The deaf adder of appetite
Coiled under. It spied through these nacelles
Ignorant of death.
And the whole assemblage flowed hungering through the long ways.
Its cry
Quieted the valleys.
It was looking for me.
I was looking for you.
You were looking for me.
*
I see the oak’s bride in the oak’s grasp.
I see the oak’s bride in the oak’s grasp.
Nuptials among prehistoric insects
The tremulous convulsion
The inching hydra strength
Among frilled lizards
Dropping twigs, and acorns, and leaves.
The oak is in bliss
Its roots
Lift arms that are a supplication
Crippled with stigmata
Like the sea-carved cliffs earth lifts
Loaded with dumb, uttering effigies
The oak seems to die and to be dead
In its love-act.
As I lie under it
In a brown leaf nostalgia
An acorn stupor.
*
A primrose petal’s edge
A primrose petal’s edge
Cuts the vision like laser.
And the eye of a hare
Strips the interrogator naked
Of all but some skin of terror –
A starry frost.
Who is this?
She reveals herself, and is veiled.
Somebody
Something grips by the nape
And bangs the brow, as against a wall
Against the untouchable veils
Of the hole which is bottomless
Till blood drips from the mouth.
*
Waving goodbye, from your banked hospital bed,
Waving goodbye, from your banked hospital bed,
Waving, weeping, smiling, flushed
It happened
You knocked the world off, like a flower-vase.

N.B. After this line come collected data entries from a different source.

-- ==== Sys2Proof/Machine/Domains.lean ====
section
/-! DEFINITION. Containment domains (R381 to R388): CDOPEN, CDCLOSE, and redundant execution's signatures with the tie-break comparison
(R389, R390). Discarding is in Discard.lean. -/

namespace Sys2Proof.Machine

/-! ## CDOPEN (R383) -/

/-- The checks of a region 0x0 area: one slice, away from the task's own workspace, written granules, no window range. -/
def areaOk (s : State) (ga gt off : Nat) (k : Act) : Act :=
  let wp := s.cur.wp.toNat
  if ga % 64 ≠ 0 ∨ off + 0x1A80 > 2 ^ 25 ∨ (wp / 2 ^ 25 = ga / 2 ^ 25 ∧ ga < wp + 0x4000 ∧ wp < ga + 0x1A80) then illegalOperand s
  else
    let gs := (List.range (0x1A80 / 256 + 2)).map (fun i => (off / 256 + i, (s.gran gt (off / 256 + i)).state)) |>.filter (fun e => decide (e.1 * 256 < off + 0x1A80))
    if gs.any (fun e => e.2 == 0 || e.2 == 1) then faultAt s 0x04 ga
    else if gs.any (fun e => ((s.tile gt).winAt (e.1 * 256)).isSome || (s.tile gt).inSecond (e.1 * 256)) then faultAt s 0x08 ga
    else match gs.find? (fun e => e.2 == 3) with
      | some e => .park s (.granule (sramKey gt (e.1 * 256)))
      | none => k

/-- The handles that a record names as preserved inputs (R381). -/
def inputHandles (d : List DWord) : List Nat :=
  ([bits (nthDw d 1) 0 32, bits (nthDw d 1) 32 32, bits (nthDw d 2) 0 32, bits (nthDw d 2) 32 32]).filter (· ≠ 0xFFFFFFFF)

/-- The input handles must be valid and have RD (R383): each is found in the tile's handle cache, or waited for. -/
def withInputs (s : State) : List Nat → Act → Act
  | [], k => k
  | h :: r, k => withEntry s h (fun e => match e with
    | some x => if hRd x then withInputs s r k else .trap s.clearBad { code := 0x0A, info := dw h }
    | none => .trap s.clearBad { code := 0x0A, info := dw h })

/-- The bytes of the checkpoint as (offset in the area, bytes), with the crust entries of reading them: the low lines of the workspace, then the
live V registers (R381). -/
def State.checkpoint (s : State) (t : Task) : List (Nat × List Byte) × List DWord :=
  let part (area off n : Nat) : (Nat × List Byte) × List DWord :=
    let r := s.sramRead .fill 1 t.vdie (s.taskGt t) [] (aOff t.wp.toNat + off) n
    ((area, r.bytes.map (·.1)), r.crust)
  let l := part 0x680 0 0x400 :: ((List.range 16).filter (fun n => bit t.scope (32 + n))).map (fun n => part (0xA80 + 256 * n) (0x400 + 256 * n) 256)
  (l.map (·.1), l.flatMap (·.2))

/-- Store runs of bytes of an area as plain writes of the task; the first that cannot be written stops it. -/
def storeArea (s0 : State) (ga : Nat) : State → List (Nat × List Byte) → (State → Act) → Act
  | s, [], k => k s
  | s, (off, bs) :: r, k =>
    match s.check1 s.cur.who (s.taskGt s.cur) rWR (ga + off) with
    | .ok l =>
      let w := s.issueStore { key := s.cur.key, vi := s.cur.vi, addr := ga + off, loc := l, bytes := bs, marks := bs.map (fun _ => false) }
      (match w.stop with
       | some c => chkAct s0 ga c (fun _ => faultAt s0 0x04 ga)
       | none => storeArea s0 ga (w.s.chargeCur w.crust) r k)
    | .trap c => faultAt s0 c ga
    | .park p => .park s0 p
    | .freeze c => .freeze s0 c

/-- A run of bytes of an area in its 64-byte pieces, so that translated pages need not be contiguous. -/
def areaPieces (r : Nat × List Byte) : List (Nat × List Byte) :=
  (List.range (r.2.length / 64)).map (fun i => (r.1 + 64 * i, (r.2.drop (64 * i)).take 64))

/-- Views of claimed blocks become 0 (R246, R383). -/
def Task.zeroViews (t : Task) : Task :=
  { t with mx := { t.mx with zmode := (List.range 8).foldl (fun z n => if bit t.hw.claim n then setBits z (3 * n) 3 0 else z) t.mx.zmode } }

/-- A task's transfers still in flight, from a level on. -/
def State.xfersOf (s : State) (t : Task) (level : Nat) : List Transfer :=
  ((s.tile (s.taskGt t)).xfers.map (·.2)).filter (fun x => x.wp == t.wp && x.vi == t.vi && x.inFlight && decide (level ≤ x.depth))

/-- The effect of CDOPEN once its checks have passed (R383). -/
def openDomain (ga : Nat) (s : State) : Act :=
  if s.cmdsOf s.cur ≠ [] then .park s (.commands 3)
  else match s.xfersOf s.cur 0 with
  | x :: _ => .park s (.transfer x.id)
  | [] =>
    let d := s.cur.depth
    let s1 := s.writeBack s.cur.key
    let marks := if d = 0 then 0 else bits (s.domWord s.cur 1 10) 0 16
    let hw : List DWord := [(s.cur.pc + 4).setWidth 64, dw marks, 0, 0, 0, 0, 0, 0]
    let cp := s1.checkpoint s.cur
    storeArea s ga (s1.chargeCur cp.2) (((0x40, hw.flatMap (fun x => toBytes 8 x.toNat)) :: cp.1).flatMap areaPieces) (fun s2 =>
      .next (s2.modCur (fun t => { t.zeroViews with
        hw := { t.hw with cdnest := setBits t.hw.cdnest 0 4 (d + 1), cdAddr := t.hw.cdAddr.set! d (dw ga) }
        red := { t.red with sig := 0, count := 0 } })))

/-- CDOPEN (R383). -/
def execCdopen (a : BitVec 5) (q : BitVec 4) (s : State) : Host.Outcome State Fault Refusal :=
  run (.cdopen a q) q s (fun s => checkRegs s [a] (
    let ga := (s.cur.rdG a).v.toNat
    let depth := s.cur.depth
    if depth = 8 ∨ bit s.cur.hw.rsv 63 = true ∨ s.cur.hnd = true then illegalOperand s
    else chkAct s ga (s.check s.cur.who (s.taskGt s.cur) rWR ga 0x1A80) (fun l =>
      if aRegion ga ≠ 0 ∧ aRegion ga ≠ 1 then faultAt s 0x04 ga else
      let rest : Act := withDws s ga 8 (fun s1 d =>
        let d0 := nthDw d 0
        if bits d0 48 16 ≠ 0 ∨ bits d0 19 13 ≠ 0 ∨ [3, 4, 5, 6, 7].any (fun i => nthDw d i != 0) = true then illegalOperand s
        else if depth ≠ 0 then
          if nthDw d 0 ≠ 0 ∨ nthDw d 1 ≠ 0 ∨ nthDw d 2 ≠ 0 then illegalOperand s
          else openDomain ga (s1.modCur (fun t => t.noteReads [a]))
        else
          let gt := s.taskGt s.cur
          let named := (List.range 16).filter (fun n => bit d0 n || bit d0 (32 + n))
          if bits d0 16 3 = 0 ∨ 3 < bits d0 16 3 ∨ (bits d0 0 16) &&& (bits d0 32 16) ≠ 0 then illegalOperand s
          else match named.find? (fun n => !(s.win gt n).valid || (s.win gt n).owner != s.cur.vi) with
            | some n => windowFault s n
            | none => withInputs s1 (inputHandles d) (openDomain ga (s1.clearBad.modCur (fun t => t.noteReads [a]))))
      match l with
      | .sram gt off => areaOk s ga gt off rest
      | _ => if ga % 64 ≠ 0 then illegalOperand s else rest)))

/-! ## CDCLOSE (R388) -/

/-- Swap the output windows one after another, each as a GLAZE of its own (R149, R388): the state and, when one must wait, its park. -/
def closeWins (s : State) : List Nat → State × Option Park
  | [] => (s.modCur (fun t => t.modSch (fun y => { y with swaps := [], glaze := none })), none)
  | w :: r =>
    let gt := s.taskGt s.cur
    if s.preserves gt w then
      (s.modCur (fun t => t.modSch (fun y => { y with swaps := w :: r, glaze := none })), some (.preserved w))
    else
      let cmds := s.winCmds gt w
      let xs := (s.winXfers gt w).map (fun e => (e.1, e.2.id))
      let set := match s.cur.sch.glaze with | some (_, l) => l | none => (cmds.map (·.seq), xs)
      if cmds.any (fun c => set.1.contains c.seq) || xs.any (fun e => set.2.contains e) then
        (s.modCur (fun t => t.modSch (fun y => { y with swaps := w :: r, glaze := some (w, set) })), some (.glaze w))
      else closeWins ((s.swapWin gt w).modCur (fun t => t.modSch (fun y => { y with glaze := none }))) r

/-- The protected pages of a task's domain are published and its held releases performed, in every buffer (R145, R388). -/
def State.commitPages (s : State) (key : Nat) : State :=
  { s with tiles := s.tiles.map (fun (e : Nat × Tile) => (e.1, { e.2 with cb := e.2.cb.map (fun (b : Nat × CBuf) => (b.1, b.2.commit key)) })) }

/-- The pages, and the granules that stores touched, pass from an inner level to the one around it. -/
def State.relevel (s : State) (key depth : Nat) : State :=
  { s with tiles := s.tiles.map (fun (e : Nat × Tile) => (e.1, { e.2 with cb := e.2.cb.map (fun (b : Nat × CBuf) => (b.1, b.2.relevel key depth)) })) }.modTask key
    (fun t => t.modSch (fun x => { x with touched := x.touched.map (fun (e : Nat × Nat) => if e.1 = depth then (depth - 1, e.2) else e) }))

/-- Send the held messages one after another, then give their count of refusals to gd (R388). -/
def sendHeld (d : BitVec 5) (s : State) : Act :=
  let n := bits (s.domWord s.cur 1 10) 8 8
  match s.cur.sch.closing with
  | none => illegalOperand s
  | some (i, bad) =>
    let next (i bad : Nat) (s : State) : Act :=
      if n ≤ i then .next (s.modCur (fun t => (t.modSch (fun x => { x with closing := none, reply := none, sending := false })).wrG d ⟨dw bad, false, true⟩))
      else
        let base := 0x180 + 80 * i
        let b := s.domBytes s.cur base 64
        let w (k : Nat) : DWord := dw (ofBytes ((s.domBytes s.cur (base + 64 + 8 * k) 8).map (·.1)))
        .park ((s.sendMsg (w 0) (b.map (·.1)) (b.map (·.2)) (w 1).toNat).modCur (fun t => t.modSch (fun x => { x with closing := some (i, bad), sending := true, reply := none }))) .heldSends
    match s.cur.sch.reply with
    | some st => next (i + 1) (if st = 0 then bad else bad + 1) s
    | none => if s.cur.sch.sending then .park s .heldSends else next i bad s

/-- The outermost close once its windows are swapped: pages published, releases performed, the nest closed (R388). -/
def closeNest (d : BitVec 5) (s : State) : Act :=
  let s1 := s.commitPages s.cur.key
  sendHeld d (s1.modCur (fun t => ({ t with hw := { t.hw with cdnest := 0 }, red := {} } : Task).modSch (fun x => { x with closing := some (0, 0), touched := [] })))

/-- Swap windows, then close. -/
def closeOutput (d : BitVec 5) (ws : List Nat) (s : State) : Act :=
  match closeWins s ws with
  | (s1, some p) => .park s1 p
  | (s1, none) => closeNest d s1

/-- CDCLOSE (R388). -/
def execCdclose (d : BitVec 5) (q : BitVec 4) (s : State) : Host.Outcome State Fault Refusal :=
  run (.cdclose d q) q s (fun s =>
    if s.cur.sch.closing.isSome then sendHeld d s
    else if s.cur.sch.swaps ≠ [] then closeOutput d s.cur.sch.swaps s
    else syncAll s (
      let depth := s.cur.depth
      if depth = 0 then illegalOperand s
      else match s.xfersOf s.cur depth with
      | x :: _ => .park s (.transfer x.id)
      | [] =>
        if s.cur.red.tie.isSome && s.cur.red.sig3.isSome then .park s .drained
        else if 1 < depth then
          .next ((s.relevel s.cur.key depth).modCur (fun t => (t.modHw (fun h => { h with cdnest := setBits h.cdnest 0 4 (depth - 1) })).wrG d ⟨0, false, true⟩))
        else closeOutput d ((List.range 16).filter (fun n => (s.owin s.cur >>> n) % 2 == 1)) s))

/-! ## Redundant execution (R389, R390) -/

/-- TIE_BREAK_COMPARISON (R390 item 3): the tie-break run of task `key` has checked SIGC entries; its signature agrees with one of the two,
whose partner erred and is reported, or with neither. -/
def execTieBreakComparison (s : State) : Host.Outcome State Fault Refusal :=
  match s.task? s.ev.key with
  | none => noUnit "TIE_BREAK_COMPARISON"
  | some t =>
    match t.red.tie, t.red.sig3 with
    | some (l, tr, n), some x =>
      let resolved (slot : Nat) : State :=
        ((s.modTask t.key (fun u => { u with red := { u.red with tie := none, sig3 := none } })).modMd (fun m => { m with suspects := sadd m.suspects (32 * s.taskGt t + slot) })).wake
          (fun u p => u.key == t.key && p == .drained)
      if x = l then .next (resolved (t.slot + 8))
      else if x = tr then .next (resolved t.slot)
      else .next (s.discardNow t.key t.depth (some [l, tr, x, dw n]))
    | _, _ => noUnit "TIE_BREAK_COMPARISON"

end Sys2Proof.Machine
end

It was the third time. And it smashed.
I turned
I bowed
In the morgue I kissed
Your temple’s refrigerated glazed
As rained-on graveyard marble, my
Lips queasy, heart non-existent
And straightened
Into sun-darkness
Like a pillar over Athens
Defunct
In the blinding metropolis of cameras.
*
The swallow – rebuilding –
The swallow – rebuilding –
Collects the lot
From the sow’s wallow.
But what I did only shifted the dust about.
And what crossed my mind
Crossed into outer space.
And for all rumours of me read obituary
What there truly remains of me
Is that very thing – my absence.
So how will you gather me?
I saw my keeper
Sitting in the sun –
If you can catch that, you are the falcon of falcons.
*
The grass-blade is not without
The grass-blade is not without
The loyalty that never was beheld.
And the blackbird
Sleeking from common anything and worm-dirt
Balances a precarious banner
Gold on black, terror and exultation.
The grim badger with armorial mask
Biting spade-steel, teeth and jaw-strake shattered,
Draws that final shuddering battle cry
Out of its backbone.
Me too,
Let me be one of your warriors.
Let your home
Be my home. Your people
My people.
*
I know well
I know well
You are not infallible
I know how your huge your unmanageable
Mass of bronze hair shrank to a twist
As thin as a silk scarf, on your skull,
And how your pony’s eye darkened larger
Holding too lucidly the deep glimpse
After the humane killer
And I had to lift your hand for you
While your chin sank to your chest
With the sheer weariness
Of taking away from everybody
Your envied beauty, your much-desired beauty
Your hardly-used beauty
Of lifting away yourself
From yourself
And weeping with the ache of the effort
*
Sometimes it comes, a gloomy flap of lightning,
Sometimes it comes, a gloomy flap of lightning,
Like the flushed gossip
With the tale that kills
Sometimes it strengthens very slowly
What is already here –
A tree darkening the house.
The saviour
From these veils of wrinkle and shawls of ache
Like the sun
Which is itself cloudless and leafless
Was always here, is always as she was.
*
Calves harshly parted from their mamas
Calves harshly parted from their mamas
Stumble through all the hedges in the country
Hither thither crying day and night
Till their throats will only grunt and whistle.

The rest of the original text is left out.